/-- The pair of REGION and ENTRY that a command leaves in a slot (R161); `fin` gives what each ID holds after the whole command. -/
def regionPair (s : State) (fin : Nat → Int) (e k : Nat) (t : State) : Pw :=
  match s.region (fin (SWE.REGION.id e k)).toNat with
  | none => nack St.BAD_ID
  | some g =>
    if (g.count : Int) ≤ fin (SWE.ENTRY.id e k) then nack St.BAD_VALUE
    else if g.state ≠ 1 ∨ g.hv ≠ decide (e = 16) then .error (St.WRONG_STATE, some e)
    else ack t

/-- Write rules of the sweep-engine parameters (R161): those of a slot only while it is LOADED. -/
def writeSwe (s : State) (fin : Nat → Int) (r : PRef) (v : Int) : Pw :=
  let e := r.inst
  let k := r.idx
  let n := r.prm.num
  if SWE.SLOT_STATE.num ≤ n ∧ n ≤ SWE.LOOP_CTR3.num then
    if s.slotState e k ≠ 1 then nack St.WRONG_STATE
    else if n = SWE.REGION.num then regionPair s fin e k (r.put s v)
    else if n = SWE.ENTRY.num then regionPair s fin e k ((r.put s v).wr SWE.PC e k v)
    else if n = SWE.END_ACTION.num ∧ v = 3 then nack St.BAD_VALUE
    else if n = SWE.CHAN_SET.num ∧ e = 16 ∧ 16 ≤ v then nack St.BAD_VALUE
    else ack (r.put s v)
  else plainWr (reselect s (r.putNext s v) r)

/-- A write of STATIC (R184, R185, R446, R565). -/
def writeStatic (s : State) (r : PRef) (v : Int) : Pw :=
  let n := r.inst
  if calPin s n ∨ (shedding s ∧ v ≠ 2) then nack St.WRONG_STATE
  else
    let t := r.put s v
    ack (if s.pinState n = 0 then enterPin t n 0 else t)

/-- A PMU's mode or range changes under a selected current or voltage reading (R191). -/
def pmuChanged (s : State) (n : Nat) : State :=
  let sel := s.rdN PIN.ADC_SEL (chipHome (n / 64))
  if bit sel 7 ∨ selPin (n / 64) sel ≠ n then s else selChanged s (n / 64)

/-- Write rules of the pin parameters (R180, R182, R184 to R194, R202, R208, R438, R446, R565). -/
def writePin (s : State) (r : PRef) (v : Int) : Pw :=
  let n := r.inst
  let p := r.prm.num
  if p = PIN.STATIC.num then writeStatic s r v
  else if p = PIN.Z_MODE.num then if 192 ≤ n ∧ v ≠ 0 then nack St.BAD_VALUE else ack (r.put s v)
  else if PIN.VIH.num ≤ p ∧ p ≤ PIN.VCOM.num then ack (pinCode n true (r.put s v) (p - PIN.VIH.num))
  else if p = PIN.VOH.num ∨ p = PIN.VOL.num then ack (pinCode n true (bandChanges (r.put s v) (.pin n (p == PIN.VOH.num))) (4 + (p - PIN.VOH.num)))
  else if p = PIN.CMPH_CTL.num ∨ p = PIN.CMPL_CTL.num then
    if v.toNat % 128 ≠ 0 then nack St.RESERVED_SET
    else plainWr (writeCmpCtl s (.pin n (p == PIN.CMPH_CTL.num)) (fun w => r.put s (w : Nat)) v.toNat)
  else if p = PIN.PMU_EN.num then plainWr (writePmuEn s n v)
  else if p = PIN.PMU_MODE.num ∨ p = PIN.PMU_IRANGE.num then ack (if s.rd r.prm n = v then s else pinCode n false (pmuChanged (r.put s v) n) 6)
  else if p = PIN.PMU_SET.num then
    if v < (pmuSpan s n).1 ∨ (pmuSpan s n).2 < v then nack St.BAD_VALUE else ack (pinCode n true (r.put s v) 6)
  else if p = PIN.PMU_VCL_HI.num ∨ p = PIN.PMU_VCL_LO.num then
    if v < (pinSpan n).1 ∨ (pinSpan n).2 < v then nack St.BAD_VALUE else ack (r.put s v)
  else if p = PIN.ADC_SEL.num then
    if bit v.toNat 7 && bit v.toNat 6 then nack St.BAD_VALUE else ack (selChanged (r.put s v) (n / 64))
  else if p = PIN.ADC_GO.num then plainWr (writeAdcGo s n)
  else if p = PIN.TDAC.num then
    let t := r.put s v
    ack (if bit (s.rdN PIN.ADC_SEL (chipHome (n / 64))) 7 then selChanged t (n / 64) else t)
  else plainWr (reselect s (r.put s v) r)

/-- Whether the stream a domain's HOLD_STM names is BECALMED (R240, R393). -/
def heldByStream (s : State) (d : Nat) : Bool :=
  let n := s.rdN SEQ.HOLD_STM d
  decide (n < 31) && s.rd STM.HOLD_STATE n == 1

/-- Write rules of the sequencer parameters (R212, R253). -/
def writeSeq (s : State) (r : PRef) (v : Int) : Pw :=
  let d := r.inst
  let p := r.prm.num
  if p = SEQ.PIN_SIZE.num then if s.seqState d ≠ 0 then nack St.WRONG_STATE else ack (r.put s v)
  else if p = SEQ.HS_DIV.num then
    if s.seqState d ≠ 0 then nack St.WRONG_STATE
    else if (List.range 32).any fun k => tooFast d v.toNat ((s.sequencer d).ts k) then nack St.BAD_VALUE
    else ack (r.put s v)
  else if p = SEQ.PRIME_DEPTH.num then
    if 2048 - s.rd SEQ.PIN_SIZE d < v then nack St.BAD_VALUE else ack (r.put s v)
  else if p = SEQ.HOLD_STM.num then
    let t := r.put s v
    let was := heldByStream s d
    let now := heldByStream t d
    ack (if was == now then t else seqSource t d now)
  else plainWr (reselect s (r.put s v) r)

/-- Write rules of the fabric parameters (R289, R290, R292, R295, R296, R298 to R300, R310). -/
def writeEvf (s : State) (fin : Nat → Int) (r : PRef) (v : Int) : Pw :=
  let p := r.prm.num
  let w := v.toNat
  if p = EVF.SEV_ALIGN.num then ack ((alignWritten s).put EVF.SEV_ALIGN 0 v)
  else if p = EVF.CH_SEEN.num then ack (r.put s (s.rdN EVF.CH_SEEN - (s.rdN EVF.CH_SEEN).land w : Nat))
  else if p = EVF.CONS_STAT.num then
    if fld w 16 7 ≠ 0 then nack St.RESERVED_SET
    else ack (if bit w 31 then s.setCon r.idx { s.con r.idx with overrun := false } else s)
  else if p = EVF.TICK_PERIOD.num then
    if 0 < v ∧ v < 100 then nack St.BAD_VALUE
    else
      let t := r.put s v
      ack (if 0 < v ∧ v ≤ s.rd EVF.TICK_PHASE 0 r.idx then t.wr EVF.TICK_PHASE 0 r.idx 0 else t)
  else if p = EVF.TICK_PHASE.num then
    let q := fin (EVF.TICK_PERIOD.id 0 r.idx)
    if q ≠ 0 ∧ q ≤ v then nack St.BAD_VALUE else ack (r.put s v)
  else if p = EVF.TRIG_CTL.num then
    if fld w 9 12 ≠ 0 then nack St.RESERVED_SET
    else if fld w 0 9 = 0 then nack St.BAD_VALUE
    else plainWr (reselect s (r.put s v) r)
  else if p = EVF.EDDY_IN.num then
    if (List.range 4).any fun i => fld w (8 * i + 6) 2 == 3 then nack St.BAD_VALUE
    else match reselect s (r.put s v) r with
      | .ok t => ack (eddyWritten t r.idx)
      | .error e => nack e
  else if p = EVF.EDDY_CTL.num then
    if bit w 3 then nack St.RESERVED_SET else ack (eddyWritten (r.put s v) r.idx)
  else plainWr (reselect s (r.put s v) r)

/-- Write rules of the stream parameters (R379, R393, R408). -/
def writeStm (s : State) (r : PRef) (v : Int) : Pw :=
  let n := r.inst
  let p := r.prm.num
  if p = STM.SRC_GROUPS.num then
    if n = 31 then nack St.READ_ONLY
    else if 1 < s.stmState n then nack St.WRONG_STATE
    else if (List.range 31).any fun m => m != n && (s.rdN STM.SRC_GROUPS m).land v.toNat != 0 then nack St.BAD_VALUE
    else ack (r.put s v)
  else if p = STM.CTX.num then if 1 < s.stmState n then nack St.WRONG_STATE else ack (r.put s v)
  else if p = STM.POLICY.num then
    if n = 31 ∧ v ≠ 0 then nack St.BAD_VALUE
    else
      let t := r.put s v
      ack (if v = 0 then unbecalm t n else if 2 ≤ s.stmState n then becalm t n else t)
  else if p = STM.RESUME_FREE.num then
    if v < s.rd STM.HOLD_FREE n then nack St.BAD_VALUE else ack (becalmedCheck (r.put s v) n)
  else if p = STM.HOLD_FREE.num then
    let t := r.put s v
    ack (if 2 ≤ s.stmState n then becalm t n else t)
  else plainWr (reselect s (r.put s v) r)

/-- Write rules of the translation parameters (R397, R409). -/
def writeXlt (s : State) (r : PRef) (v : Int) : Pw :=
  let p := r.prm.num
  if p = XLT.PRI_EN.num then ack (r.put s v)
  else if p = XLT.ROOT.num ∧ (v % 4096 ≠ 0 ∨ 2 ^ 52 ≤ v) then nack St.BAD_VALUE
  else ack (dropPages (r.put s v) r.inst none)

/-- Write rules of the Vane parameters (R202, R209, R481, R512, R571). -/
def writeVane (s : State) (r : PRef) (v : Int) : Pw :=
  if r.prm.num = VANE.MON_CTL.num then
    if v.toNat % 128 ≠ 0 then nack St.RESERVED_SET
    else plainWr (writeCmpCtl s (.monitor r.idx) (fun w => r.put s (w : Nat)) v.toNat)
  else if r.prm.num = VANE.MON_THR.num then ack (bandChanges (r.put s v) (.monitor r.idx))
  else ack (r.put s v)

/-- Write rules of the host-link parameters (R374, R378, R519, R524), checked against a life-cycle state. -/
def writeHl (s : State) (lc : Nat) (r : PRef) (v : Int) : Pw :=
  if r.prm.num = HL.LB_BOOT.num then
    if bit v.toNat 2 then nack St.RESERVED_SET
    else if fld v.toNat 0 2 = 3 then nack St.BAD_VALUE
    else if fld v.toNat 0 2 ≠ 0 ∧ !grantsOpen lc then nack St.LC_DENIED
    else ack (r.put s v)
  else ack (r.put s v)

/-- The write rules of a block. -/
def writeBlock (s : State) (lc : Nat) (fin : Nat → Int) (r : PRef) (v : Int) : Pw :=
  match r.prm.blk with
  | 1 => writeChan s r.inst r v
  | 2 => writeMsr s r v
  | 3 => writeSwe s fin r v
  | 4 => writeChan s (r.inst + 128) r v
  | 5 => writePin s r v
  | 6 => writeSeq s r v
  | 8 => writeEvf s fin r v
  | 9 => writeStm s r v
  | 10 => writeXlt s r v
  | 11 => plainWr (writePortEn s (r.inst - 1) v)
  | 13 => writeVane s r v
  | 15 => writeHl s lc r v
  | _ => ack (r.put s v)

/-- VIT, VCOM, ISRC or ISNK of a high-swing pin, which has none (R180). -/
def fastOnly (id : Nat) : Bool :=
  id / 0x1000000 == 5 && 192 ≤ id / 0x1000 % 4096 && id / 0x1000 % 4096 < 256 && 0x12 ≤ id % 0x1000 && id % 0x1000 ≤ 0x15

- _Directions_
In the data above, retype exactly and only the lines between the one holding "if fld w 9 12" and the one holding "e => nack e", inclusive.

- _Completed exercise_
    if fld w 9 12 ≠ 0 then nack St.RESERVED_SET
    else if fld w 0 9 = 0 then nack St.BAD_VALUE
    else plainWr (reselect s (r.put s v) r)
  else if p = EVF.EDDY_IN.num then
    if (List.range 4).any fun i => fld w (8 * i + 6) 2 == 3 then nack St.BAD_VALUE
    else match reselect s (r.put s v) r with
      | .ok t => ack (eddyWritten t r.idx)
      | .error e => nack e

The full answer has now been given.